## INSTRUCTIONS TO FOLLOW
Pull each line holding the word "waxLaser" from the data.

## DATA EXTRACTS
-- ==== Sys2Proof/Machine/OpticalOps.lean ====
section
/-!
DEFINITION. Lanes and lasers: who carries a lane, the states of ports, what happens when a lane leaves service (R433, R435,
R472), swaps (R431), and bring-up (R442).
-/

namespace Sys2Proof.Machine

/-- Lane states (R447). -/
def lnOff : Nat := 0
def lnUp : Nat := 1
def lnService : Nat := 2
def lnWatched : Nat := 3
def lnSwapping : Nat := 4
def lnRelock : Nat := 5
def lnWax : Nat := 6
def lnRetired : Nat := 7
def lnQuarantine : Nat := 8
def lnSpareIdle : Nat := 9
def lnSpareReady : Nat := 10
def lnSpareIn : Nat := 11

/-- The index of the spare LS among a port's lasers (R451). -/
def spare : Nat := 8

/-- The frequency of a grid channel, in GHz (R405). -/
def channelGHz (channel : Nat) : Nat := 190100 + 100 * channel

/-- The pilot tones by number, and the number a channel's laser dithers by (R421): 10, 30, 50 and 70 kHz. -/
def toneKHz (tone : Nat) : Nat := 10 + 20 * tone
def toneOf (channel : Nat) : Nat := channel % 4

/-- The identity word that keys a laser's tone (R421): physical port and laser, then the low bits of the chip number. -/
def identityWord (port laser chip : Nat) : Nat := (9 * port + laser) * 2 ^ 8 + chip % 2 ^ 8

/-- The marker bits of a lane frame (R414, R415). -/
def mkSwap : Nat := 1
def mkRetune : Nat := 2
def mkRelock : Nat := 4
def mkModulation : Nat := 8

/-- A laser's state. -/
def State.lane (s : State) (port laser : Nat) : Nat := s.reg (Obj.laneState port laser)

/-- Set a laser's state. -/
def State.setLane (s : State) (port laser v : Nat) : State := s.setReg (Obj.laneState port laser) v

/-- A laser in one of the states in service (R447). -/
def inService (st : Nat) : Bool := st == lnService || st == lnWatched || st == lnSwapping || st == lnSpareIn

/-- The role and the lane of LS (R450). -/
def State.role (s : State) (port : Nat) : Nat := s.reg (Obj.spareRole port) / 16
def State.roleLane (s : State) (port : Nat) : Nat := s.reg (Obj.spareRole port) % 16

/-- Set them. -/
def State.setRole (s : State) (port role lane : Nat) : State := s.setReg (Obj.spareRole port) (role * 16 + lane)

/-- The laser that carries a logical lane (R406): its own, or LS standing in for it, for good or during its calibration. -/
def State.carrier (s : State) (port lane : Nat) : Nat :=
  if (s.role port = 3 ∨ s.role port = 4) ∧ s.roleLane port = lane ∧ s.lane port spare = lnSpareIn then spare else lane

/-- A logical lane in service. -/
def State.laneUp (s : State) (port lane : Nat) : Bool := inService (s.lane port (s.carrier port lane))

/-- A laser's identifier (R29). -/
def laserId (port laser : Nat) : Nat := unitId (8 + port / 4) (port % 4) laser

/-- The identifier of a port's receive path (R29). -/
def rxPathId (port : Nat) : Nat := unitId (8 + port / 4) (port % 4) 10

/-- A laser's launch power is measured with a simulated fade (R633). -/
def State.faded (s : State) (port laser : Nat) : Bool := s.reg (Obj.laneFadeSim port laser) != 0

/-- A lane event (R448): a corrected fault of cause 14 against the laser, marked as injected under a simulated fade (R635, log entry
154). -/
def State.laneEvent (s : State) (port laser : Nat) : State :=
  s.report { blockReport 1 14 (laserId port laser) with injected := s.faded port laser }

/-- The port's state and rate follow its lanes (R450): a port whose lasers are off reads 0; a port that loses its last lane is an uncorrected-contained fault against
its receive path (R448). -/
def State.settlePort (s : State) (port : Nat) : State :=
  let up := (List.range 8).filter fun l => s.laneUp port l
  let rate := (up.map fun l => if s.reg (Obj.laneModulation port (s.carrier port l)) = 1 then 1 else 2).sum
  let was := s.reg (Obj.portState port)
  let any := fun (st : Nat) => (List.range 8).any fun l => s.lane port l == st
  let dark : Bool := (List.range 8).all fun l => s.lane port l == lnOff
  let now := if !up.isEmpty then 2 else if dark then 0 else if was = 2 ∨ was = 4 then 4 else if any lnQuarantine then 3 else if any lnUp then 1 else 0
  let s1 := (s.setReg (Obj.portRate16ths port) rate).setReg (Obj.portState port) now
  if now = 4 ∧ was = 2 then
    s1.report { blockReport 2 15 (rxPathId port) with injected := (List.range 9).any (s1.faded port) }
  else s1

/-! Piste events (R472) -/

/-- The lane's entry in the drawing in force. -/
def State.drawnLane (s : State) (port lane : Nat) : Option LaneEntry :=
  match s.fabric.inForce with
  | some d => d.lanes.find? fun e => e.port == port && e.lane == lane
  | none => none

/-- The 16 bytes of a piste event. -/
def State.pisteBytes (s : State) (kind port lane step chip : Nat) : List Byte :=
  toBytes 1 kind ++ toBytes 1 (port + 16 * lane) ++
  toBytes 1 (match s.fabric.inForce with | some d => d.drawingId | none => 0) ++ toBytes 1 step ++ toBytes 2 chip ++ toBytes 2 0 ++
  toBytes 8 s.up

/-- Raise a piste event. -/
def State.pisteEvent (s : State) (kind port lane step chip : Nat) : State :=
  (s.count 32 Obj.pisteEventCount).raise Obj.lastPisteEvent (s.pisteBytes kind port lane step chip)

/-- A lane of the drawing is lost: its entry reads as lost, and event 1 is raised (R472). -/
def State.loseLane (s : State) (port lane : Nat) : State :=
  match s.drawnLane port lane with
  | none => s
  | some e =>
    if (s.port port).lostLanes.contains lane then s
    else
      (s.setPort port { s.port port with lostLanes := (s.port port).lostLanes ++ [lane] }).pisteEvent 1 port lane 0 e.txChip

/-- A lost lane of the drawing is in service again: event 4 (R472). -/
def State.regainLane (s : State) (port lane : Nat) : State :=
  if (s.port port).lostLanes.contains lane then
    (s.setPort port { s.port port with lostLanes := (s.port port).lostLanes.filter fun l => l != lane }).pisteEvent 4 port lane 0
      (match s.drawnLane port lane with | some e => e.txChip | none => 0)
  else s

/-! Base lanes -/

/-- The ports of the base drawing (R460). -/
def isBasePort (port : Nat) : Bool := decide (port < 6) || (decide (12 ≤ port) && decide (port < 16))

/-- The channel of a port's base lane (R460). -/
def baseChannel (port : Nat) : Nat := if port < 12 then 2 ^ port else 4

/-- Has the port a partner, or is it a rack port (R457)? With no chip number set, the base lanes of a port that has a partner at one of
the parities still come up, to quarantine (R458, log entry 126). -/
def State.portUsed (s : State) (port : Nat) : Bool :=
  decide (port < 12) || (if s.chip = 0xFFFF then decide (port - 12 < s.reg Obj.rackBits) else (s.partner (port - 12)).isSome)

/-- When the base lane's laser leaves service and LS cannot take it, the highest-numbered working lane takes the base lane, and
its piste loses it (R435). -/
def State.moveBase (s : State) (port : Nat) : State :=
  match ((List.range 8).reverse.find? fun l => l != (s.port port).baseLane && s.laneUp port l) with
  | none => s
  | some l =>
    let tx := match s.drawnLane port l with | some e => e.txChip | none => 0
    let s1 := s.setPort port { s.port port with
      baseLane := l, lostLanes := if (s.drawnLane port l).isSome then (s.port port).lostLanes ++ [l] else (s.port port).lostLanes }
    let s2 := ((s1.emit (.marker port l mkRetune)).setReg (Obj.laneChannel port (s1.carrier port l)) (baseChannel port)).count 32
      (Obj.retuneCount port (s1.carrier port l))
    s2.pisteEvent 2 port l 0 tx

/-! Leaving service -/

/-- LS can take a lane: idle or ready, and not held back (R430, R431). -/
def State.spareFree (s : State) (port : Nat) : Bool :=
  (s.lane port spare == lnSpareIdle || s.lane port spare == lnSpareReady) && !(s.port port).holdBack &&
  (s.port port).swapLane.isNone && (s.port port).takeover.isNone

/-- A lane has left service with nobody to take it (R433, R435, R472). -/
def State.laneGone (s : State) (port lane : Nat) : State :=
  let s1 := s.loseLane port lane
  if isBasePort port && (s1.port port).baseLane == lane then s1.moveBase port else s1

/-- LS returns to idle. -/
def State.freeSpare (s : State) (port : Nat) : State := (s.setLane port spare lnSpareIdle).setRole port 0 0

/-- A swap is completed: counted at the lane's laser (R451), and a lane event (R448). -/
def State.countSwap (s : State) (port laser : Nat) : State :=
  let v := s.reg (Obj.swapCount port laser)
  (s.setReg (Obj.swapCount port laser) (v / 2 ^ 24 * 2 ^ 24 + (v % 2 ^ 24 + 1) % 2 ^ 24)).laneEvent port laser

/-- A laser takes its lane back from LS by a swap (R431, R432, R437): LS's last block carries the marker, and LS is free. -/
def State.swapBack (s : State) (port laser : Nat) : State := ((s.emit (.marker port laser mkSwap)).countSwap port laser).freeSpare port

/-- A calibration is abandoned: its laser takes its lane back by a swap, and LS is free (R439). -/
def State.abandonWax (s : State) (port : Nat) : State :=
  match (s.port port).waxLaser with
  | none => s
  | some l =>
    if l = spare ∨ s.role port ≠ 4 then s
    else ((s.setPort port { s.port port with waxLaser := none }).setLane port l lnService).swapBack port l

/-- A dropped lane leaves service at once (R433), one lane event (log entry 150): LS takes it break-before-make where it is free; a failure of LS itself leaves
the lane it stands in for out of service. -/
def State.dropLane (s : State) (port laser : Nat) : State :=
  let s0 := s.abandonWax port
  let s1 := ((s0.setLane port laser lnRetired).count 32 (Obj.dropCount port laser)).laneEvent port laser
  if laser = spare then
    let s2 := s1.setRole port 5 0
    (if s0.role port = 3 then s2.laneGone port (s0.roleLane port) else s2).settlePort port
  else
    let s2 := if (s1.port port).swapLane = some laser then
        (s1.setPort port { s1.port port with
          swapLane := none,
          waxLaser := if (s1.port port).waxLaser = some laser then none else (s1.port port).waxLaser }).freeSpare port
      else s1
    if s2.spareFree port then
      ((s2.setPort port { s2.port port with takeover := some laser }).setRole port 2 laser).settlePort port
    else (s2.laneGone port laser).settlePort port

/-- A mislock (R423, R424): the lane leaves service and sweeps for a relock, after which its chain restarts (R414). -/
def State.mislock (s : State) (port laser : Nat) : State :=
  if !inService (s.lane port laser) then s
  else
    ((((s.emit (.marker port laser mkRelock)).setLane port laser lnRelock).setLaser port laser
      { s.laser port laser with relocks := 0 }).count 32 (Obj.mislockCount port laser)).laneEvent port laser |>.settlePort port

/-- A change of modulation (R434): a fallback is a lane event. -/
def State.fallBack (s : State) (port laser : Nat) : State :=
  if s.reg (Obj.laneModulation port laser) = 1 then s
  else ((s.setReg (Obj.laneModulation port laser) 1).laneEvent port laser).settlePort port

/-- A swap to LS begins (R431): the lane runs on. -/
def State.startSwap (s : State) (port lane : Nat) : State :=
  ((((s.setPort port { s.port port with swapLane := some lane }).setLane port lane lnSwapping).setRole port 2 lane).setReg
    (Obj.laneChannel port spare) (s.reg (Obj.laneChannel port lane)))

/-! Bring-up (R442) -/

/-- A laser begins to come up on a channel; the remap of its port takes force with it (R445). A laser retired until power-on
stays retired. -/
def State.bringUp (s : State) (port laser channel : Nat) : State :=
  if (s.laser port laser).lost then s
  else
    let s1 := s.setPort port { s.port port with remap := some (s.reg Obj.portRemap / 256 ^ port % 256) }
    let s2 := if port < 12 then s1 else s.setPort port { s.port port with remap := none }
    ((s2.setLaser port laser { s.laser port laser with trained := false, relocks := 0 }).setLane port laser lnUp).setReg
      (Obj.laneChannel port laser) channel |>.settlePort port

/-- A port's spare is ready to serve. -/
def State.wakeSpare (s : State) (port : Nat) : State :=
  if s.lane port spare = lnOff ∧ !(s.laser port spare).lost then s.setLane port spare lnSpareIdle else s

/-- The base lanes begin to come up (R442, R458, R460). -/
def State.bringUpBase (s : State) : State :=
  ((List.range 16).filter fun p => isBasePort p && s.portUsed p).foldl (fun t p =>
    (t.bringUp p 0 (baseChannel p)).wakeSpare p) s

/-- Every laser of a port goes off. -/
def State.darken (s : State) (port : Nat) : State :=
  (((List.range 9).foldl (fun t l => t.setLane port l lnOff) s).setRole port 0 0).settlePort port

/-- The inter-rack ports follow the chip number and the rack bits (R457): the lasers of a port without a partner stay off, the base
lane of a port that has one comes up. -/
def State.settleRacks (s : State) : State :=
  (List.range 4).foldl (fun t m =>
    let p := 12 + m
    if !t.portUsed p then (if (List.range 9).all (fun l => t.lane p l == lnOff) then t else t.darken p)
    else if t.lane p 0 = lnOff then (t.bringUp p 0 (baseChannel p)).wakeSpare p
    else t) s

/-- Lanes in quarantine try again when the drawing, the remap or the chip number changes (R446). -/
def State.retryQuarantine (s : State) : State :=
  (List.range 144).foldl (fun t i =>
    if t.lane (i / 9) (i % 9) = lnQuarantine then t.bringUp (i / 9) (i % 9) (t.reg (Obj.laneChannel (i / 9) (i % 9))) else t) s

/-- The logical port of a physical port (R445). -/
def State.logicalPort (s : State) (port : Nat) : Nat := (s.port port).remap.getD port

/-- The chip a logical lane is heard from and the channel, by the base drawing or the drawing in force. -/
def State.expects (s : State) (port lane : Nat) : Option Nat :=
  if isBasePort port && lane == (s.port port).baseLane then
    s.baseFrom (if port < 6 then port else port - 6)
  else (s.drawnLane port lane).map (·.rxChip)

end Sys2Proof.Machine
end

## RESPONSE TO THIS EXERCISE
  match (s.port port).waxLaser with
    else ((s.setPort port { s.port port with waxLaser := none }).setLane port l lnService).swapBack port l
          waxLaser := if (s1.port port).waxLaser = some laser then none else (s1.port port).waxLaser }).freeSpare port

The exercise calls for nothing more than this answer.